Half a decade ago, in the times of older (on-prem) technology, an identity (human, application or a machine account) creation and access provisioning was a Governance before Operations procedure. Identity and Access requests went through a defined process for approvals. There was a methodical change management process for access that provided visibility into identity risk. Every identity and almost all access was visible through the governance lens. Any outlier identity or access had to go through an exception process with sign-offs for accountability. The operational environment was controlled because organizations had excellent ground truth of who had access and how it was issued, and how often it was used. May not be 100% accurate, but there is governance nonetheless!
Now ask yourself a question – how many access-related misconfiguration breaches have you heard of prior to cloud technology? Very few, the reason being that on-prem access to sensitive and confidential data is well-governed through a controlled process.
Are we suggesting that we should go back to the Stone Age?
Absolutely not, your users of click-of-a-button IAC tech will not let you go back to the past even if you wanted to. All we are saying is that the rise of cloud applications brought an earth-quake-level procedural shift to how applications are developed, how policies are enforced, and how infrastructure is managed. This massive shift occurred very quickly and overlooked the foundational security control of “Identity Governance”. The FOMO mindset that was created in many organizations forced them to adopt cloud strategies (let us call them victims of the cloud quake) – and adapt to “insert your favorite acronym” cloud-native, COTS solutions. These solutions mostly focused on cloud configuration postures (CSPM) & ease of infrastructure management (IAC), but never took into consideration how the fundamental governance process is translated to the cloud. The result is that a Governance-First model is now lost and rapid cloud adoption has created an Operations-First model.

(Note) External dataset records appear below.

-- ==== Sys2Proof/Proofs/Traps.lean ====
section
/-! Traps, returns, breakpoints, fences and sleep (60_exceptions.md, 41_rv32i_system.md): the trap entry written out, field by
field, and the instructions that make it. -/

namespace Sys2Proof.Proofs

open Sys2Proof.Machine

/-! ## MSTATUS and the vector -/

/-- The two bits of MSTATUS that a trap entry and a return move, and the others (10_state.md R27). -/
theorem getLsbD_withMie (w : Word) (mpie mie : Bool) {k : Nat} (hk : k < 32) :
    (withMie w mpie mie).getLsbD k = if k = 3 then mie else if k = 7 then mpie else w.getLsbD k := by
  have mask : ∀ j < 32, (0xFFFFFF77 : Word).getLsbD j = decide (j ≠ 3 ∧ j ≠ 7) := by decide
  have bit7 : ∀ j < 32, (0x80 : Word).getLsbD j = decide (j = 7) := by decide
  have bit3 : ∀ j < 32, (0x8 : Word).getLsbD j = decide (j = 3) := by decide
  have ite_getLsbD : ∀ (b : Bool) (v : Word), (if b then v else 0).getLsbD k = (b && v.getLsbD k) := fun b v => by
    cases b <;> simp
  rw [withMie, BitVec.getLsbD_or, BitVec.getLsbD_or, BitVec.getLsbD_and, ite_getLsbD, ite_getLsbD, mask k hk, bit7 k hk,
    bit3 k hk]
  by_cases h3 : k = 3
  · simp [h3]
  · by_cases h7 : k = 7
    · simp [h7]
    · simp [h3, h7]

/-- What a trap entry leaves in MSTATUS: MIE cleared, MPIE the old MIE, the others kept (60_exceptions.md R707). -/
theorem withMie_of_entry (s : State) :
    (withMie s.mstatus s.mie false).getLsbD 3 = false ∧
      (withMie s.mstatus s.mie false).getLsbD 7 = s.mstatus.getLsbD 3 ∧
      ∀ k, k ≠ 3 → k ≠ 7 → (withMie s.mstatus s.mie false).getLsbD k = s.mstatus.getLsbD k := by
  refine ⟨getLsbD_withMie _ _ _ (by omega), getLsbD_withMie _ _ _ (by omega), fun k h3 h7 => ?_⟩
  by_cases hk : k < 32
  · rw [getLsbD_withMie _ _ _ hk, if_neg h3, if_neg h7]
  · rw [BitVec.getLsbD_of_ge _ _ (by omega), BitVec.getLsbD_of_ge _ _ (by omega)]

/-- What a return leaves in MSTATUS: MIE the old MPIE, MPIE set, the others kept (60_exceptions.md R708). -/
theorem withMie_of_return (s : State) :
    (withMie s.mstatus true s.mpie).getLsbD 3 = s.mstatus.getLsbD 7 ∧
      (withMie s.mstatus true s.mpie).getLsbD 7 = true ∧
      ∀ k, k ≠ 3 → k ≠ 7 → (withMie s.mstatus true s.mpie).getLsbD k = s.mstatus.getLsbD k := by
  refine ⟨getLsbD_withMie _ _ _ (by omega), getLsbD_withMie _ _ _ (by omega), fun k h3 h7 => ?_⟩
  by_cases hk : k < 32
  · rw [getLsbD_withMie _ _ _ hk, if_neg h3, if_neg h7]
  · rw [BitVec.getLsbD_of_ge _ _ (by omega), BitVec.getLsbD_of_ge _ _ (by omega)]

/-- The number of a concatenation. -/
theorem toNat_append_eq {n m : Nat} (x : BitVec n) (y : BitVec m) : (x ++ y).toNat = x.toNat * 2 ^ m + y.toNat := by
  rw [BitVec.toNat_append, ← Nat.shiftLeft_add_eq_or_of_lt y.isLt, Nat.shiftLeft_eq]

/-- A word put together from the high 24 bits of another and a byte. -/
theorem toNat_high24_append (w : Word) (o : BitVec 8) :
    (w.extractLsb' 8 24 ++ o).toNat = w.toNat / 256 * 256 + o.toNat := by
  have hw := w.isLt
  rw [toNat_append_eq, BitVec.extractLsb'_toNat, Nat.shiftRight_eq_div_pow]
  omega

theorem vector_toNat (s : State) (o : BitVec 8) : (s.vector o).toNat = s.bootAddr.toNat / 256 * 256 + o.toNat :=
  toNat_high24_append s.bootAddr o

theorem vector_eq (s : State) (o : BitVec 8) : s.vector o = BitVec.ofNat 32 (s.bootAddr.toNat / 256 * 256 + o.toNat) := by
  rw [← vector_toNat, BitVec.ofNat_toNat, BitVec.setWidth_eq]

/-! ## The trap entry -/

theorem takeException_eq (s : State) (c : BitVec 5) (o : BitVec 8) : s.takeException c o = { s with
    mepc := s.pc, mcause := c.setWidth 32, mstatus := withMie s.mstatus s.mie false, pc := s.vector o
    halted := s.halted || s.dbgIe.getLsbD c.toNat
    dbgCause := if s.dbgIe.getLsbD c.toNat then c else s.dbgCause } := by
  unfold State.takeException
  cases h : s.dbgIe.getLsbD c.toNat with
  | true => simp [State.halt, State.enterTrap]
  | false => simp [State.enterTrap]

/-- Settles O9: it holds, by the trap entry written out and the bits of MSTATUS after it. -/
theorem ecallTrapEntry : Obligations.EcallTrapEntry := by
  intro s
  refine ⟨withMie s.mstatus s.mie false, ?_, withMie_of_entry s⟩
  exact congrArg Host.Outcome.next ((takeException_eq s 11 0x88).trans (by rw [vector_eq]; rfl))

/-- With no FPU a floating-point instruction is the illegal-instruction exception. -/
theorem Meaning.illegal_of_no_fpu {s : State} {i : Instr} {r : Result} (hm : Meaning s i r) (hp : s.params.fpu = false)
    (hf : isFloat i = true) : r = .next s.illegalInstruction := by
  have trap : ∀ r, needsFpu s r = .next s.illegalInstruction := fun r => by rw [needsFpu, hp]; rfl
  cases hm with
  | loadsF | storesF | fpRounds | fpWrites | fpToX | fpToXRounds => exact trap _
  | writes h | ends h | fenceI _ h | wfi _ h | mret _ h | ecall h | breaks h | jumps h | links h | branches h | loads h
  | stores h | postLoads h | postStores h | loopSetup h | csrReads h | csrWrites h =>
    exact nomatch (isFloat_of_traits h).symm.trans hf

/-- Settles O27: it holds. Every floating-point instruction asks for the FPU first. -/
theorem floatWithoutFpuTraps : Obligations.FloatWithoutFpuTraps := by
  intro s i hp hf
  refine ⟨withMie s.mstatus s.mie false, ?_, withMie_of_entry s⟩
  rw [(exec_meaning s i).illegal_of_no_fpu hp hf]
  exact congrArg Host.Outcome.next ((takeException_eq s 2 0x84).trans (by rw [vector_eq]; rfl))

/-- Settles O11: it holds, by the jump at the end of `mret` and the bits of MSTATUS it moves. -/
theorem trapReturn : Obligations.TrapReturn := by
  intro s hl
  refine ⟨withMie s.mstatus true s.mpie, ?_, withMie_of_return s⟩
  rw [← evenTarget_eq_ofNat]
  exact jumpTo_of_no_hit (s := { s with mstatus := withMie s.mstatus true s.mpie }) (evenTarget s.mepc) hl

/-! ## Breakpoints, fences, sleep -/

/-- Settles O10: it holds, by the two branches of a breakpoint. -/
theorem breakpointHaltsOrStops : Obligations.BreakpointHaltsOrStops := by
  intro s
  have halts : s.dbgIe.getLsbD 3 = true →
      ∀ n, breakpoint n s = .next { s with pc := s.pc + n, halted := true, dbgCause := 3 } := fun h n => by
    rw [breakpoint, if_pos h]; rfl
  have stops : s.dbgIe.getLsbD 3 = false → ∀ n, breakpoint n s = .refused .breakpointUnhandled := fun h n => by
    rw [breakpoint, h]; rfl
  exact ⟨fun h => ⟨halts h 4, halts h 2⟩, fun h => ⟨stops h 4, stops h 2⟩⟩

/-- Settles O8: it holds, by the common end of an instruction. -/
theorem fenceEffects : Obligations.FenceEffects := by
  intro s pred succ hs
  exact ⟨retire_of_not_short 4 hs, retire_of_not_short (s := { s with dirty := [] }) 4 hs⟩

theorem step_of_no_input {s : State} (h : s.inputs = []) : step s = hartStep s := by
  simp only [step, h]

theorem step_of_input {s : State} {i : Input} {rest : List Input} (h : s.inputs = i :: rest) (hi : i ≠ .tick) :
    step s = environment i { s with inputs := rest } := by
  cases i with
  | tick => exact (hi rfl).elim
  | _ => simp only [step, h]

/-- Asleep with no request the hart changes nothing. -/
theorem hartStep_asleep {s : State} (hs : s.sleeping = true) (hi : s.irq = none) : hartStep s = .next s := by
  simp [hartStep, hs, hi]

/-- With a request, or awake, the hart steps as if awake. -/
theorem hartStep_awake {s : State} (h : (s.sleeping && s.irq.isNone) = false) :
    hartStep s = if s.halted then haltedStep s.begin else
      match s.takeable with
      | some i => runInterrupt i s.begin
      | none => fetchAndRun s.begin := by
  rw [hartStep, h]
  rfl

/-- Settles O12: it holds, by the end of `wfi`, the first case of the hart's step, and the request line. -/
theorem waitForInterruptSleepsAndWakes : Obligations.WaitForInterruptSleepsAndWakes := by
  intro s
  refine ⟨fun hs => ?sleeps, fun hn hs hi => ?asleep, fun i hn hs hi => ?wakes, fun i rest h => ?request,
    fun rest h => ?withdrawn⟩
  case sleeps => exact retire_of_not_short (s := { s with sleeping := s.irq.isNone }) 4 hs
  case asleep => exact (step_of_no_input hn).trans (hartStep_asleep hs hi)
  case wakes =>
    have awake : (s.sleeping && s.irq.isNone) = false := by simp [hi]
    have h : step { s with sleeping := false } = hartStep { s with sleeping := false } := step_of_no_input hn
    rw [step_of_no_input hn, h, hartStep_awake awake, hartStep_awake (s := { s with sleeping := false }) rfl]
    rfl
  case request =>
    rw [step_of_input h nofun]
    simp [environment, mapNext, State.requestIrq]
  case withdrawn =>
    rw [step_of_input h nofun]
    simp [environment, mapNext, State.requestIrq]

end Sys2Proof.Proofs
end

So, what is the path to enlightenment?
Continuous Governance is the way forward. There has always been an inherent conflict between users’ needs and security requirements, and now the cloud enables a wide range of options with greater ease of use that puts robust security into a more precarious situation. Historically, a fair compromise of this battle was Security Governance & Control Operations where the pace of access and governance was primarily controlled by procedures. With the cloud, the excessive demand for access and lack of governance coupled with the lack of visibility into identity and data risks creates a void that can only be filled through continuous governance.
The notion is not to reject CSPM, SSPM, CWPP and other security tools. They are necessary to have general visibility and purpose-driven operations. However, these solutions are largely focused on infrastructure and configuration and do not provide visibility of risk to the most important asset, the data, and the governance of identities that can access these data assets.
Let the pace of application development, and access provisioning continue the way it is, but it is necessary to evolve and build an element of continuous governance into the process. My recommendation for this paradigm of continuous governance is one that is strongly grounded in detection and response engineering focused primarily on identities and their access to data by:
- Continuous monitoring of who HAS & who IS accessing your data assets
- Detection of attack paths to critical resources & remediation
- Quantifiable risk scoring of data assets and identities
- Prioritizing remediations based on the risk of exposure and exfiltration of data
- Measuring the maturity of policy enforcement & violations
As the demand for access to resources and data in the cloud grows, identity governance must evolve away from a discrete process of governance before operations to a process of continuous governance. Visibility of cloud data access risks focused on data and identities is the path forward to security and governance in a cloud-native environment.